The group singled out Sainte-Marie’s previous statements that she was a survivor of the Sixties Scoop – a notorious period in Canadian history in which Indigenous children were forcibly taken from their homes and sent to live with white families. While the CBC documentary notes the Scoop began a decade after Sainte-Marie was born, adoptions into white families still took place.

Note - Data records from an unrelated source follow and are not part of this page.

/-- R87, R88, R125 to R130: a turn ends once its slice is spent and another virtual device is eligible, and its cores
are asked to halt; a core that is asked stops, and its withheld sums leave for their homes, as do those of a grant that
comes after that; once nothing of it is on its way its save writes L1's dirty bytes back and leaves no cached copy; the
atoll's next turn is restored on its cores, their registers as they were. R89 to R91: at the end of a window of an isle
dummies of 8 units fill its count up to 3,400 below the window before, on matrix units with that much idle time, the
lowest core first, which RAMPDUMMY of each core counts, and the next window begins. What it says of the following is the
model's own choice: virtual time (log 49); dummy operations of the ramp limiter (log 51); the end of a turn (log 52);
from when SLICE.SET applies (log 127). -/
def Obligations.TurnsEndAreSavedAndResume : Prop :=
  (∀ (s : State) (v : VD), s.Inv → s.vdAt v.vf = some v →
    let kept (t : State) (off : Nat) : Prop := ∀ k < 4,
      ((s.coreAt v.vf off).slotAt k).sameRegs ((t.coreAt v.vf off).slotAt k)
    (∀ node c u, s.resident node = some v → v.turnStart = some c → c + 1700 * v.sliceUs ≤ s.cycle → u ∈ s.onAtoll node →
      u.eligible = true → u.vf ≠ v.vf → Completes (.sliceExpiry node) s fun t => s.SameMemory t ∧
        ∃ v', t.vdAt v.vf = some v' ∧ v'.turnStart = none ∧ v'.saving = v.cores.map (·.1) ∧ v'.cores = v.cores ∧
          v'.busy = v.busy + (s.cycle - c) ∧ v'.vtime = v.vtime + (s.cycle - c) * 256 / max 1 v.weight ∧
          ∀ h ∈ v'.graphs, ∀ n ∈ h.nodes, ∀ d, n.state ≠ .placed d) ∧
    (∀ off, off ∈ v.saving → (v.coreAt off).halted = false ∨ (v.coreAt off).sums ≠ [] → Completes (.preemptRequest v.vf off) s fun t =>
      (t.coreAt v.vf off).halted = true ∧ (t.coreAt v.vf off).sums = [] ∧ kept t off ∧ s.SameMemory t ∧
      ∀ l ∈ (v.coreAt off).sums, ∃ f ∈ t.flights, f.tid.vf = v.vf ∧ f.tid.core = off ∧
        f.pk = .partialSum l.handle l.line l.lanes l.float true) ∧
    (∀ off, off ∈ v.saving → (v.coreAt off).halted = true → (v.coreAt off).sums = [] → s.queueRests v.vf off = true →
      (applyAll (s.stopSlots v.vf off) s).coreRests v.vf off = true → s.jobsRest v.vf off = true → Completes (.contextSaveComplete v.vf off) s fun t =>
        let c' := t.coreAt v.vf off
        c'.l1 = [] ∧ c'.tlb = [] ∧ c'.regions = [] ∧ c'.fetched = [] ∧ kept t off ∧ s.WroteBack t (v.coreAt off).l1 ∧
        (t.vdAt v.vf).map (·.saving) = some (v.saving.filter (· != off))) ∧
    (v.node ≠ 0 → s.atollFree v.node = true → (s.nextTurn v.node).map (·.vf) = some v.vf →
      Completes (.resume v.vf) s fun t => (t.vdAt v.vf).map (·.turnStart) = some (some s.cycle) ∧
        ∀ off c, lookup v.cores off = some c → off < atollSize v.node →
          (t.coreAt v.vf off).halted = false ∧ (t.coreAt v.vf off).l1 = [] ∧ kept t off)) ∧
  (∀ (s : State) (isle : Nat), s.Inv → isle < 64 → (s.isleAt isle).window < s.cycle / 1700 →
    Completes (.rampWindow isle) s fun t =>
      let x := s.isleAt isle
      let y := t.isleAt isle
      let room (p : Nat) : Nat := (1700 - p) / 8
      y.sNow = 0 ∧ (x.sPrev ≤ x.sNow + 3400 + 8 * (x.per.map room).sum → x.sPrev ≤ y.sPrev + 3400) ∧
        (∀ (j p vf off : Nat), x.per[j]? = some p → s.residentOn (16 * isle + j) = some (vf, off) →
          (t.coreAt vf off).rampdummy = (s.coreAt vf off).rampdummy +
            8 * min (x.dummies - ((x.per.take j).map room).sum) (room p)) ∧
        y.per = List.replicate 16 0 ∧ (x.sPrev ≤ x.sNow + 3400 → y.sPrev = x.sNow) ∧ y.sPrev < max x.sNow (x.sPrev - 3400) + 8 ∧
        y.window ≤ s.cycle / 1700 ∧ x.window < y.window ∧ y.jobs = x.jobs ∧ s.SameMemory t)

/-! ### The module: boot, readiness, links, heat, power and ownership (R12, R13, R22 to R30, R52, R53) -/

/-- R24 to R30, R53: power-on verifies the flash image and blows the fuses up to its version, or enters recovery; the
recovery window takes eight bytes of the owner, and an image that passes starts; a failed self-check and an
uncorrectable error halt the Holm, and every READY bit falls; a module reset loses every virtual device and packet and
begins COUNT again at 0; a function is ready once what it needs is, a stack scrubbed; with a die its functions fall and
the virtual devices that stand on it fail. What it says of the following is the model's own choice: cryptography,
identities and layouts of signed data (log 6); power-on after a shutdown or a halt (log 63); the security version (log
64); recovery-window writes that do not count (log 65); notices to the masters (log 82). -/
def Obligations.TheModuleBootsRecoversAndFails : Prop :=
  ∀ (s : State) (oob passed : Bool) (off : BitVec 20) (value : Word) (bit : BitVec 6), s.Inv →
    let m := s.module
    let b := bit.toNat
    let up := m.ready.getLsbD 0 = true ∧ m.halted = false
    let bootable (image : List Byte) : Prop :=
      Config.sm2Verifies Config.fusedKey (Config.sm3 image) (Config.imageSignature image) = true ∧
        s.fused ≤ Config.imageVersion image
    let started (t : State) (image : List Byte) : Prop := t.module.booted = true ∧ t.module.recovery = false ∧
      t.module.ready.getLsbD 0 = true ∧ t.module.flash = image ∧ t.fused = max s.fused (min 64 (Config.imageVersion image))
    let halted (t : State) : Prop := t.module.halted = true ∧ ∀ j < 50, t.module.ready.getLsbD j = false
    let lost (t : State) : Prop := t.vds = [] ∧ t.flights = [] ∧ t.cycle = 0 ∧ t.powers = s.powers + 1 ∧
      t.serials = s.serials + 1
    (m.halted = true ∨ m.booted = false ∧ m.recovery = false →
      (bootable m.flash → Completes .powerOnBoot s fun t => started t m.flash ∧ (m.halted = true → lost t)) ∧
      (¬bootable m.flash → Completes .powerOnBoot s fun t => t.module.recovery = true ∧ t.module.booted = false ∧
        t.fused = s.fused ∧ (m.halted = true → lost t))) ∧
    (m.recovery = true → m.holder = (if oob = true then 2 else 1) → Completes (.recoveryWindowWrite oob off value) s fun t =>
      (∀ i < 8, off.toNat + i < 2 ^ 20 → t.module.image[off.toNat + i]? = some (value.extractLsb' (8 * i) 8)) ∧
      ∀ j < m.image.length, j < 2 ^ 20 → j < off.toNat ∨ off.toNat + 8 ≤ j → t.module.image[j]? = m.image[j]?) ∧
    (m.recovery = false ∨ m.holder ≠ (if oob = true then 2 else 1) →
      Completes (.recoveryWindowWrite oob off value) s fun t => t = s) ∧
    (m.recovery = true → (bootable m.image → Completes .recoveryImageCheck s fun t => started t m.image) ∧
      (¬bootable m.image → Completes .recoveryImageCheck s fun t => t = s)) ∧
    (up → m.checkedAt + 17000000 ≤ s.cycle → Completes (.holmSelfCheck passed) s fun t => t.module.checkedAt = s.cycle ∧
      (passed = true → t.module.ready = m.ready ∧ t.vds = s.vds) ∧ (passed = false → halted t)) ∧
    (up → Completes .holmUncorrectableError s halted) ∧
    (m.resetDue.isSome = true → Completes .moduleResetTakesEffect s fun t => lost t ∧ t.module.ready = 0 ∧
      t.module.booted = false ∧ t.module.halted = false ∧ t.module.flash = m.flash ∧ t.fused = s.fused) ∧
    (up → m.ready.getLsbD b = false → 1 ≤ b → b < 50 → (5 ≤ b → b ≤ 16 → m.ready.getLsbD (1 + (b - 5) / 3) = true) →
      (b = 17 → m.hostFlit = true ∧ (m.hostLanes = 16 ∨ m.hostLanes = 8)) →
      (18 ≤ b → b ≤ 33 → m.dev.isSome = true ∧ m.route ≠ []) →
      (34 ≤ b → m.ready.getLsbD (1 + (b - 34) / 4) = true) → Completes (.functionReady bit) s fun t =>
        (∀ j, t.module.ready.getLsbD j = (m.ready.getLsbD j || decide (j = b))) ∧
        (5 ≤ b → b ≤ 16 → (∀ a, a / 2 ^ 36 = b - 5 → readCell t.mem a = 0) ∧
          (∀ w, 8 * w / 2 ^ 36 = b - 5 → setMem t.full w = false) ∧
          ∀ a, a / 2 ^ 36 ≠ b - 5 → readCell t.mem a = readCell s.mem a) ∧
        (b < 5 ∨ 16 < b → s.SameMemory t)) ∧
    (b ≤ 49 → m.ready.getLsbD b = true → Completes (.functionFailure bit) s fun t =>
      t.module.ready.getLsbD b = false ∧ (1, b) ∈ t.module.events ∧ (b = 0 → halted t) ∧
      (5 ≤ b → ∀ j, j ≠ b → t.module.ready.getLsbD j = m.ready.getLsbD j) ∧
      (1 ≤ b → b ≤ 4 → (∀ j < 3, t.module.ready.getLsbD (5 + 3 * (b - 1) + j) = false) ∧
        (∀ j < 4, t.module.ready.getLsbD (34 + 4 * (b - 1) + j) = false) ∧
        ∀ vf v, s.vdAt vf = some v → v.vf = vf → v.node ≠ 0 → b - 1 ∈ atollDies v.node →
          ∃ v', t.vdAt vf = some v' ∧ v'.state = .failed))

/-- R12, R13, R22, R23: a narrow goes down, comes back within 100 µs of retraining, or fails with its two dies; the host
link trains at ×16 or ×8 in FLIT mode; each 100 µs a die's ceiling steps down above 105 °C, up below 100 °C, and is held
between, and the power ceiling steps likewise about the cap; a junction at 115 °C shuts the module down. What it says of
the following is the model's own choice: the power ceiling's ends (log 57); narrow failures and readiness (log 66);
notices to the masters (log 82); the reading that a thermal step looks at (log 97). -/
def Obligations.NarrowsLinksHeatAndPower : Prop :=
  ∀ (s : State) (di dj die : BitVec 2) (lanes tenths watts : Nat),
    let m := s.module
    let up := m.ready.getLsbD 0 = true ∧ m.halted = false
    (∀ n, s.narrow di dj = some n →
      (n.up = true → Completes (.narrowTrainingLoss di dj) s fun t =>
        (t.narrow di dj).map (fun x => (x.up, x.since)) = some (false, s.cycle) ∧ t.module.ready = m.ready) ∧
      (n.up = false → s.cycle ≤ n.since + 170000 → Completes (.narrowRetrainComplete di dj) s fun t =>
        (t.narrow di dj).map (·.up) = some true ∧ t.module.ready = m.ready) ∧
      (n.up = false → Completes (.narrowRetrainFailure di dj) s fun t =>
        t.module.ready.getLsbD (1 + di.toNat) = false ∧ t.module.ready.getLsbD (1 + dj.toNat) = false ∧
        t.module.events.getLast? = some (3, 4 * min di.toNat dj.toNat + max di.toNat dj.toNat))) ∧
    (up → lanes = 16 ∨ lanes = 8 → Completes (.hostLinkTraining lanes true) s fun t =>
      t.module.hostLanes = lanes ∧ t.module.hostFlit = true ∧ t.module.ready.getLsbD 17 = true ∧ s.SameMemory t) ∧
    (Completes (.thermalSensorRead die tenths) s fun t =>
      (die.toNat < m.temp.length → t.module.temp[die.toNat]? = some tenths) ∧
      (∀ j, j ≠ die.toNat → t.module.temp[j]? = m.temp[j]?) ∧ (1150 ≤ tenths → t.module.hotSince.isSome = true) ∧
      (tenths < 1150 → t.module.hotSince = m.hotSince)) ∧
    (m.thermalAt + 170000 ≤ s.cycle → Completes .thermalStep s fun t =>
      ∀ (j c x : Nat), m.thermalCeil[j]? = some c → m.temp[j]? = some x → t.module.thermalCeil[j]? =
        some (if 1050 < x then max 1 (c - 1) else if x < 1000 then min 8 (c + 1) else c)) ∧
    (m.hotSince.isSome = true → m.halted = false → Completes .thermalShutdown s fun t => t.module.halted = true ∧
      t.module.log = m.log ++ [s.cycle] ∧ ∀ j < 50, t.module.ready.getLsbD j = false) ∧
    (m.powerAt + 170000 ≤ s.cycle → Completes (.powerMeasurement watts) s fun t => t.module.measured = watts ∧
      (∀ cap, m.powerCap = some cap → t.module.powerCeil = if cap < watts then max 1 (m.powerCeil - 1)
        else if watts < cap then min 8 (m.powerCeil + 1) else m.powerCeil) ∧
      (m.powerCap = none → t.module.powerCeil = 8))

/-- R52, R53: a claim wins when nobody owns management; the owner's heartbeat within a second renews it, and a gap of
more than a second vacates it and is told to both masters; the owner offers management to the other master, who accepts
within a second, after which the offer lapses. An MCTP message carries the four commands of an owner and no other. What
it says of the following is the model's own choice: notices to the masters (log 82). -/
def Obligations.ManagementHasOneOwner : Prop :=
  ∀ (s : State) (who : Nat) (beat claim offer accept : Instr) (entry : BitVec 512),
    (who, beat, claim, offer, accept) ∈
      ([(1, .heartbeat, .ownerClaim, .ownerHandover, .ownerAccept), (2, .mctpHeartbeat, .mctpClaim, .mctpHandover, .mctpAccept)]
        : List (Nat × Instr × Instr × Instr × Instr)) →
    let m := s.module
    let second := 1700000000
    (m.holder = who → s.cycle ≤ m.heartbeatAt + second → Completes beat s fun t => t.module.holder = who ∧
      t.module.heartbeatAt = s.cycle) ∧
    (m.holder ≠ who ∨ m.heartbeatAt + second < s.cycle → Completes beat s fun t => t = s) ∧
    (m.holder = 0 → Completes claim s fun t => t.module.holder = who ∧ t.module.heartbeatAt = s.cycle ∧
      t.module.pending = false) ∧
    (m.holder ≠ 0 → Completes claim s fun t => t = s) ∧
    (m.holder = who → Completes offer s fun t => t.module.holder = who ∧ t.module.pending = true ∧
      t.module.offered = 3 - who ∧ t.module.offerAt = s.cycle) ∧
    (m.holder ≠ who → Completes offer s fun t => t = s) ∧
    (m.pending = true → m.offered = who → s.cycle ≤ m.offerAt + second → Completes accept s fun t =>
      t.module.holder = who ∧ t.module.pending = false ∧ t.module.heartbeatAt = s.cycle) ∧
    (m.pending = false ∨ m.offered ≠ who ∨ m.offerAt + second < s.cycle → Completes accept s fun t => t = s) ∧
    (m.holder ≠ 0 → m.heartbeatAt + second < s.cycle → Completes .heartbeatGapExpiry s fun t => t.module.holder = 0 ∧
      t.module.pending = false ∧ t.module.events = m.events ++ [(2, 1), (2, 2)]) ∧
    (m.pending = true → m.offerAt + second < s.cycle → Completes .handoverTimeout s fun t => t.module.pending = false ∧
      t.module.holder = m.holder) ∧
    (m.ready.getLsbD 0 = true → m.halted = false → m.resetDue = none →
      let code := entry.toNat % 65536
      (code = 0x0E ∨ code = 0x10 ∨ code = 0x11 ∨ code = 0x12 → Completes (.mctpCommand entry) s fun t =>
        (∃ n, t.module.oob = m.oob ++ [(n, entry)] ∧ (m.control.enabled = false → n = 0)) ∧ t.module.replies = m.replies) ∧
      (code ≠ 0x0E → code ≠ 0x10 → code ≠ 0x11 → code ≠ 0x12 → Completes (.mctpCommand entry) s fun t =>
        t.module.oob = m.oob ∧
        t.module.replies = m.replies ++ [completion (entry.toNat / 2 ^ 32 % 2 ^ 32) 12 7 0 0]))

The Indigenous Women’s Collective also called for Sainte-Marie to be stripped of her 2018 Indigenous Album of the Year award at the Junos, a prestigious Canadian music award show.
But others say that Sainte-Marie’s history and career highlight the complexity and tangled nature of identity. Kim Wheeler, a Manitoba-based writer who recently worked as a producer on a musical celebration of Sainte-Marie, says the Juno category Indigenous artist of the year largely exists because of the singer’s trailblazing career.
“Buffy inspired so many of the performers at that show. She was their north star. They said without her, they might not have pursued careers in music. Buffy showed them that if she could succeed, so could they,” she said.
Wheeler, who is of Anishinaabe and Mohawk descent, says Sainte-Marie’s appearances on Sesame Street were powerful to see as a child. “Just watching her on the show, we knew we could be more than what society told us we were.”
Throughout her career, Sainte-Marie fought to to ensure Indigenous peoples were included in casting decisions and given opportunities they had long been denied, says Wheeler. She questions the broadcaster’s decision to move ahead with the documentary, given the fracturing and polarizing effects it has had on Indigenous communities.
“It’s going take a while for people to decide for themselves whether they’re going to discount her entire legacy or if they’re going to continue to uphold her as a hero,” said Wheeler. “People are talking about the stages of grief. They’re angry. They’re hurt. They’re in denial. Are we all going to come to acceptance? I don’t know. It’s so complicated.”